In 2014, Denbury concluded the refinancing of its sub debt and modified its bank credit accord, allowing it with superior maturities for the future. Denbury offered solid interest rates and lowered its major interest expenditures. Further, it has widespread hedges in 2015 that are believed to offer the company major additional cash flows.

Better times ahead

The robust asset base coupled with the planned reduction of the capital expenditures is estimated to uniquely position Denbury among its peers and enable it to lead the competition with enhanced company growth and better investor returns.

Overall company production for the quarter was somewhat greater than its forecasted range of 74,000 barrels a day. Its tertiary production added to slightly under 41,900, a small sequential increase and post neutralizing the poor production linked to the revised interest at Delhi. The robust growth verticals in the quarter were Tinsley, Oyster Bayou and Heidelberg.

Oyster Bayou is continuously illustrating impressive reservoir reaction, enhancing sequentially by approximately 1,000 barrels a day during the fourth quarter. The expansion is primarily due to robust traction for innovative models in the A-2 Zone.

The improvement in the overall company production along with the sharp cost control efforts implemented by Denbury is forecast to uniquely position the company for superior long-term growth.

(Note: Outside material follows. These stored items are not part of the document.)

theorem countEdge_keeps {z : State} {s : State} (hs : Keeps z s) (n : Nat) (pinA : Bool) (v : Bool) (both : Bool) (t : Nat) : Keeps z (State.countEdge s n pinA v both t) := by
  unfold State.countEdge
  repeat' first
    | with_reducible assumption
    | (unfold x; clear x)
    | (extract_lets -merge -useContext +onlyGivenNames x; first | (refine keeps_cut (s0 := z) x ?_ (fun hx => ?_); rotate_left; clear_value x) | (refine keeps_cut (s0 := z) x.1 ?_ (fun hx => ?_); rotate_left; clear_value x) | (refine keeps_cut (s0 := z) x.2 ?_ (fun hx => ?_); rotate_left; clear_value x) | (refine keeps_cut (s0 := z) x.2.2 ?_ (fun hx => ?_); rotate_left; clear_value x) | clear_value x)
    | with_reducible apply edgeSpacing_keeps
    | with_reducible apply setFbX_keeps
    | with_reducible apply edgeFault_keeps
    | with_reducible apply compareAll_keeps
    | split
    | exact keeps_in (keeps_out hx)
    | exact keeps_in (keeps_out hs)
    | (refine keeps_in ?_; dsimp only; exact keeps_out (by with_reducible assumption))
    | dsimp only

theorem fbEdge_keeps {z : State} {s : State} (hs : Keeps z s) (n : Nat) (pin : Nat) (v : Bool) (both : Bool) (t : Nat) (k : Nat) : Keeps z (State.fbEdge s n pin v both t k) := by
  unfold State.fbEdge
  repeat' first
    | with_reducible assumption
    | (unfold x; clear x)
    | (extract_lets -merge -useContext +onlyGivenNames x; first | (refine keeps_cut (s0 := z) x ?_ (fun hx => ?_); rotate_left; clear_value x) | clear_value x)
    | with_reducible apply inc_keeps
    | with_reducible apply index_keeps
    | with_reducible apply setFbX_keeps
    | with_reducible apply edgeFault_keeps
    | with_reducible apply compareTest_keeps
    | with_reducible apply edgeSpacing_keeps
    | with_reducible apply countEdge_keeps
    | split
    | exact keeps_in (keeps_out hx)
    | exact keeps_in (keeps_out hs)
    | (refine keeps_in ?_; dsimp only; exact keeps_out (by with_reducible assumption))
    | dsimp only

theorem fbStuck_keeps {z : State} {s : State} (hs : Keeps z s) (n : Nat) (idx : Bool) : Keeps z (State.fbStuck s n idx) := by
  unfold State.fbStuck
  repeat' first
    | with_reducible assumption
    | (unfold x; clear x)
    | (extract_lets -merge -useContext +onlyGivenNames x; first | (refine keeps_cut (s0 := z) x ?_ (fun hx => ?_); rotate_left; clear_value x) | clear_value x)
    | with_reducible apply inc_keeps
    | with_reducible apply setFbX_keeps
    | with_reducible apply inputFault_keeps
    | with_reducible apply indexMiss_keeps
    | split
    | exact keeps_in (keeps_out hx)
    | exact keeps_in (keeps_out hs)
    | (refine keeps_in ?_; dsimp only; exact keeps_out (by with_reducible assumption))
    | dsimp only

theorem ssiOutcome_keeps {z : State} {s : State} (hs : Keeps z s) (n : Nat) (k : Nat) : Keeps z (State.ssiOutcome s n k) := by
  unfold State.ssiOutcome
  repeat' first
    | with_reducible assumption
    | (unfold x; clear x)
    | (extract_lets -merge -useContext +onlyGivenNames x; first | (refine keeps_cut (s0 := z) x ?_ (fun hx => ?_); rotate_left; clear_value x) | clear_value x)
    | with_reducible apply setFbX_keeps
    | split
    | exact keeps_in (keeps_out hx)
    | exact keeps_in (keeps_out hs)
    | (refine keeps_in ?_; dsimp only; exact keeps_out (by with_reducible assumption))
    | dsimp only

theorem ssiServe_keeps {z : State} {s : State} (hs : Keeps z s) (n : Nat) (age : Int) : Keeps z (State.ssiServe s n age) := by
  unfold State.ssiServe
  repeat' first
    | with_reducible assumption
    | (unfold x; clear x)
    | (extract_lets -merge -useContext +onlyGivenNames x; first | (refine keeps_cut (s0 := z) x ?_ (fun hx => ?_); rotate_left; clear_value x) | (refine keeps_cut (s0 := z) x.1 ?_ (fun hx => ?_); rotate_left; clear_value x) | (refine keeps_cut (s0 := z) x.2 ?_ (fun hx => ?_); rotate_left; clear_value x) | (refine keeps_cut (s0 := z) x.2.2 ?_ (fun hx => ?_); rotate_left; clear_value x) | clear_value x)
    | with_reducible apply put_keeps
    | split
    | exact keeps_in (keeps_out hx)
    | exact keeps_in (keeps_out hs)
    | (refine keeps_in ?_; dsimp only; exact keeps_out (by with_reducible assumption))
    | dsimp only

theorem ssiGood_keeps {z : State} {s : State} (hs : Keeps z s) (n : Nat) (ps : Nat) (late : Bool) : Keeps z (State.ssiGood s n ps late) := by
  unfold State.ssiGood
  repeat' first
    | with_reducible assumption
    | (unfold x; clear x)
    | with_reducible refine keeps_snd (by with_reducible assumption) ?_
    | with_reducible refine keeps_fst (by with_reducible assumption) ?_
    | with_reducible refine keeps_third (by with_reducible assumption) ?_
    | with_reducible refine keeps_mid (by with_reducible assumption) ?_
    | (extract_lets -merge -useContext +onlyGivenNames x; first | (refine keeps_cut (s0 := z) x ?_ (fun hx => ?_); rotate_left; clear_value x) | (refine keeps_cut (s0 := z) x.1 ?_ (fun hx => ?_); rotate_left; clear_value x) | (refine keeps_cut (s0 := z) x.2 ?_ (fun hx => ?_); rotate_left; clear_value x) | (refine keeps_cut (s0 := z) x.2.2 ?_ (fun hx => ?_); rotate_left; clear_value x) | clear_value x)
    | with_reducible apply setFbX_keeps
    | with_reducible apply putF_keeps
    | with_reducible apply fbGood_keeps
    | with_reducible apply ssiServe_keeps
    | with_reducible apply ssiLatches_keeps
    | with_reducible apply compareAll_keeps
    | split
    | exact keeps_in (keeps_out hx)
    | exact keeps_in (keeps_out hs)
    | (refine keeps_in ?_; dsimp only; exact keeps_out (by with_reducible assumption))
    | dsimp only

Denbury illustrated an increase in the production at Conroe by about 1,300 barrels a day equivalent, improving sequentially for the quarter and in line with the target of achieving extra workovers and recompletions.

However, Denbury’s Cedar Creek Anticline production at the Rockies remained constant sequentially in the fourth quarter with the falling production at the Cedar Hills South unit linked to water injection facility breakdown during the third quarter, which was partially balanced by enhanced waterflood performance in the developed regions.

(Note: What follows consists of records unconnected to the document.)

theorem dioTick_keeps {z : State} {s : State} (hs : Keeps z s) : Keeps z (State.dioTick s) := by
  unfold State.dioTick
  repeat' first
    | with_reducible assumption
    | (unfold x; clear x)
    | (extract_lets -merge -useContext +onlyGivenNames x; first | (refine keeps_cut (s0 := z) x ?_ (fun hx => ?_); rotate_left; clear_value x) | (refine keeps_cut (s0 := z) x.1 ?_ (fun hx => ?_); rotate_left; clear_value x) | (refine keeps_cut (s0 := z) x.2 ?_ (fun hx => ?_); rotate_left; clear_value x) | (refine keeps_cut (s0 := z) x.2.2 ?_ (fun hx => ?_); rotate_left; clear_value x) | clear_value x)
    | with_reducible apply dioStopEdge_keeps
    | with_reducible apply dioDue_keeps
    | with_reducible refine keeps_foldl ?_ (fun t b ht => ?_)
    | with_reducible refine keeps_foldl_fst ?_ (fun t b ht => ?_)
    | with_reducible refine keeps_foldl_snd ?_ (fun t b ht => ?_)
    | split
    | exact keeps_in (keeps_out hx)
    | exact keeps_in (keeps_out hs)
    | exact keeps_in (keeps_out ht)
    | (refine keeps_in ?_; dsimp only; exact keeps_out (by with_reducible assumption))
    | dsimp only

theorem dioWindowsEnd_keeps {z : State} {s : State} (hs : Keeps z s) : Keeps z (State.dioWindowsEnd s) := by
  unfold State.dioWindowsEnd
  repeat' first
    | with_reducible assumption
    | (unfold x; clear x)
    | (extract_lets -merge -useContext +onlyGivenNames x; first | (refine keeps_cut (s0 := z) x ?_ (fun hx => ?_); rotate_left; clear_value x) | (refine keeps_cut (s0 := z) x.1 ?_ (fun hx => ?_); rotate_left; clear_value x) | (refine keeps_cut (s0 := z) x.2 ?_ (fun hx => ?_); rotate_left; clear_value x) | (refine keeps_cut (s0 := z) x.2.2 ?_ (fun hx => ?_); rotate_left; clear_value x) | clear_value x)
    | with_reducible apply dioWindowEnd_keeps
    | with_reducible apply dioStopEdge_keeps
    | with_reducible refine keeps_foldl ?_ (fun t b ht => ?_)
    | with_reducible refine keeps_foldl_fst ?_ (fun t b ht => ?_)
    | with_reducible refine keeps_foldl_snd ?_ (fun t b ht => ?_)
    | split
    | exact keeps_in (keeps_out hx)
    | exact keeps_in (keeps_out hs)
    | exact keeps_in (keeps_out ht)
    | (refine keeps_in ?_; dsimp only; exact keeps_out (by with_reducible assumption))
    | dsimp only

theorem settleStops_keeps {z : State} {s : State} (hs : Keeps z s) : Keeps z (State.settleStops s) := by
  unfold State.settleStops
  repeat' first
    | with_reducible assumption
    | (unfold x; clear x)
    | (extract_lets -merge -useContext +onlyGivenNames x; first | (refine keeps_cut (s0 := z) x ?_ (fun hx => ?_); rotate_left; clear_value x) | clear_value x)
    | with_reducible apply machWatch_keeps
    | with_reducible apply tuneWatch_keeps
    | with_reducible apply stopRefresh_keeps
    | with_reducible apply runStopReqs_keeps
    | split
    | exact keeps_in (keeps_out hx)
    | exact keeps_in (keeps_out hs)
    | (refine keeps_in ?_; dsimp only; exact keeps_out (by with_reducible assumption))
    | dsimp only

theorem compareDue_keeps {z : State} {s : State} (hs : Keeps z s) : Keeps z (State.compareDue s) := by
  unfold State.compareDue
  repeat' first
    | with_reducible assumption
    | (unfold x; clear x)
    | with_reducible refine keeps_snd (by with_reducible assumption) ?_
    | with_reducible refine keeps_fst (by with_reducible assumption) ?_
    | (extract_lets -merge -useContext +onlyGivenNames x; first | (refine keeps_cut (s0 := z) x ?_ (fun hx => ?_); rotate_left; clear_value x) | (refine keeps_cut (s0 := z) x.1 ?_ (fun hx => ?_); rotate_left; clear_value x) | (refine keeps_cut (s0 := z) x.2 ?_ (fun hx => ?_); rotate_left; clear_value x) | clear_value x)
    | with_reducible apply setCmpX_keeps
    | with_reducible apply put_keeps
    | with_reducible refine keeps_foldl ?_ (fun t b ht => ?_)
    | split
    | exact keeps_in (keeps_out hx)
    | exact keeps_in (keeps_out hs)
    | exact keeps_in (keeps_out ht)
    | (refine keeps_in ?_; dsimp only; exact keeps_out (by with_reducible assumption))
    | dsimp only

theorem lateDue_keeps {z s : State} (hs : Keeps z s) : Keeps z s.lateDue := by
  unfold State.lateDue
  extract_lets t u
  have ht : Keeps z t := coefDue_keeps hs
  have hu : Keeps z u := keeps_foldl ht fun v e hv => by
    split
    · rename_i m i x _
      have h1 : Keeps z (v.put m i e.2 x) := put_keeps hv _ _ _ _
      split
      · exact hv
      · exact keeps_in (keeps_out h1)
    · exact hv
  exact tripMoved_keeps hu

theorem fbServe_keeps {z : State} {s : State} (hs : Keeps z s) : Keeps z (State.fbServe s) := by
  unfold State.fbServe
  repeat' first
    | with_reducible assumption
    | (unfold x; clear x)
    | (extract_lets -merge -useContext +onlyGivenNames x; first | (refine keeps_cut (s0 := z) x ?_ (fun hx => ?_); rotate_left; clear_value x) | (refine keeps_cut (s0 := z) x.1 ?_ (fun hx => ?_); rotate_left; clear_value x) | (refine keeps_cut (s0 := z) x.2 ?_ (fun hx => ?_); rotate_left; clear_value x) | (refine keeps_cut (s0 := z) x.2.2 ?_ (fun hx => ?_); rotate_left; clear_value x) | clear_value x)
    | with_reducible apply fbResult_keeps
    | with_reducible apply fbSettle_keeps
    | with_reducible apply markSpeed_keeps
    | with_reducible apply fbPlace_keeps
    | with_reducible apply genShift_keeps
    | with_reducible apply markFallback_keeps
    | with_reducible refine keeps_foldl ?_ (fun t b ht => ?_)
    | with_reducible refine keeps_foldl_fst ?_ (fun t b ht => ?_)
    | with_reducible refine keeps_foldl_snd ?_ (fun t b ht => ?_)
    | split
    | exact keeps_in (keeps_out hx)
    | exact keeps_in (keeps_out hs)
    | exact keeps_in (keeps_out ht)
    | (refine keeps_in ?_; dsimp only; exact keeps_out (by with_reducible assumption))
    | dsimp only

theorem markFeedback_keeps {z : State} {s : State} (hs : Keeps z s) : Keeps z (State.markFeedback s) := by
  unfold State.markFeedback
  repeat' first
    | with_reducible assumption
    | (unfold x; clear x)
    | (extract_lets -merge -useContext +onlyGivenNames x; first | (refine keeps_cut (s0 := z) x ?_ (fun hx => ?_); rotate_left; clear_value x) | (refine keeps_cut (s0 := z) x.1 ?_ (fun hx => ?_); rotate_left; clear_value x) | (refine keeps_cut (s0 := z) x.2 ?_ (fun hx => ?_); rotate_left; clear_value x) | (refine keeps_cut (s0 := z) x.2.2 ?_ (fun hx => ?_); rotate_left; clear_value x) | clear_value x)
    | with_reducible apply put_keeps
    | with_reducible apply setFbX_keeps
    | with_reducible apply fbServe_keeps
    | with_reducible refine keeps_foldl ?_ (fun t b ht => ?_)
    | with_reducible refine keeps_foldl_fst ?_ (fun t b ht => ?_)
    | with_reducible refine keeps_foldl_snd ?_ (fun t b ht => ?_)
    | split
    | exact keeps_in (keeps_out hx)
    | exact keeps_in (keeps_out hs)
    | exact keeps_in (keeps_out ht)
    | (refine keeps_in ?_; dsimp only; exact keeps_out (by with_reducible assumption))
    | dsimp only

The improvement in the production at Conroe is estimated to be slightly offset by somewhat flat production at Cedar Creek Anticline in the Rockies.

In the Gulf Coast, Denbury delivered nearly 880 million cubic feet of CO2 per day from Jackson Dome, along with about 70 million cubic feet a day from industrial CO2 supply, satisfying the needs of the EOR fields.

In the Rockies, Denbury received more than 110 million cubic feet a day of CO2 from its consolidated sources at Lost Cabin and LaBarge.

The robust production at the Gulf Coast in addition to the key CO2 production synergies received from the identified sources at the Rockies is believed to expand the reservoir base of the company and thus deliver solid top line growth, going forward.

The strengths of Denbury Resources include robust assets base with controlled F&D expenditure, solid financial flexibility and significant untapped resource potential.

But these strengths are believed to be outshined by several negative factors like reduced oil price, lowering of capital expenditures, constant to declined production in 2015 coupled with 2016 and forecasted fall in the dividend offerings.

Conclusion

Overall, the investors are advised to avoid investments into the Denbury Resources Inc. till a major turnaround occurs and the company returns to profitability looking at the poor company valuations with the trailing P/E and forward P/E ratios of 4.68 and 77.00 respectively, indicating an excessively overvalued stock, moving ahead. The PEG ratio of -0.37 depicts no growth but decline. However, the profit margin of 26.29% is satisfactory. Still, Denbury is hugely debt-burdened with significant total debt of $3.57 billion against weaker total cash of $23.15 million only, restricting the company to plan for future growth investments.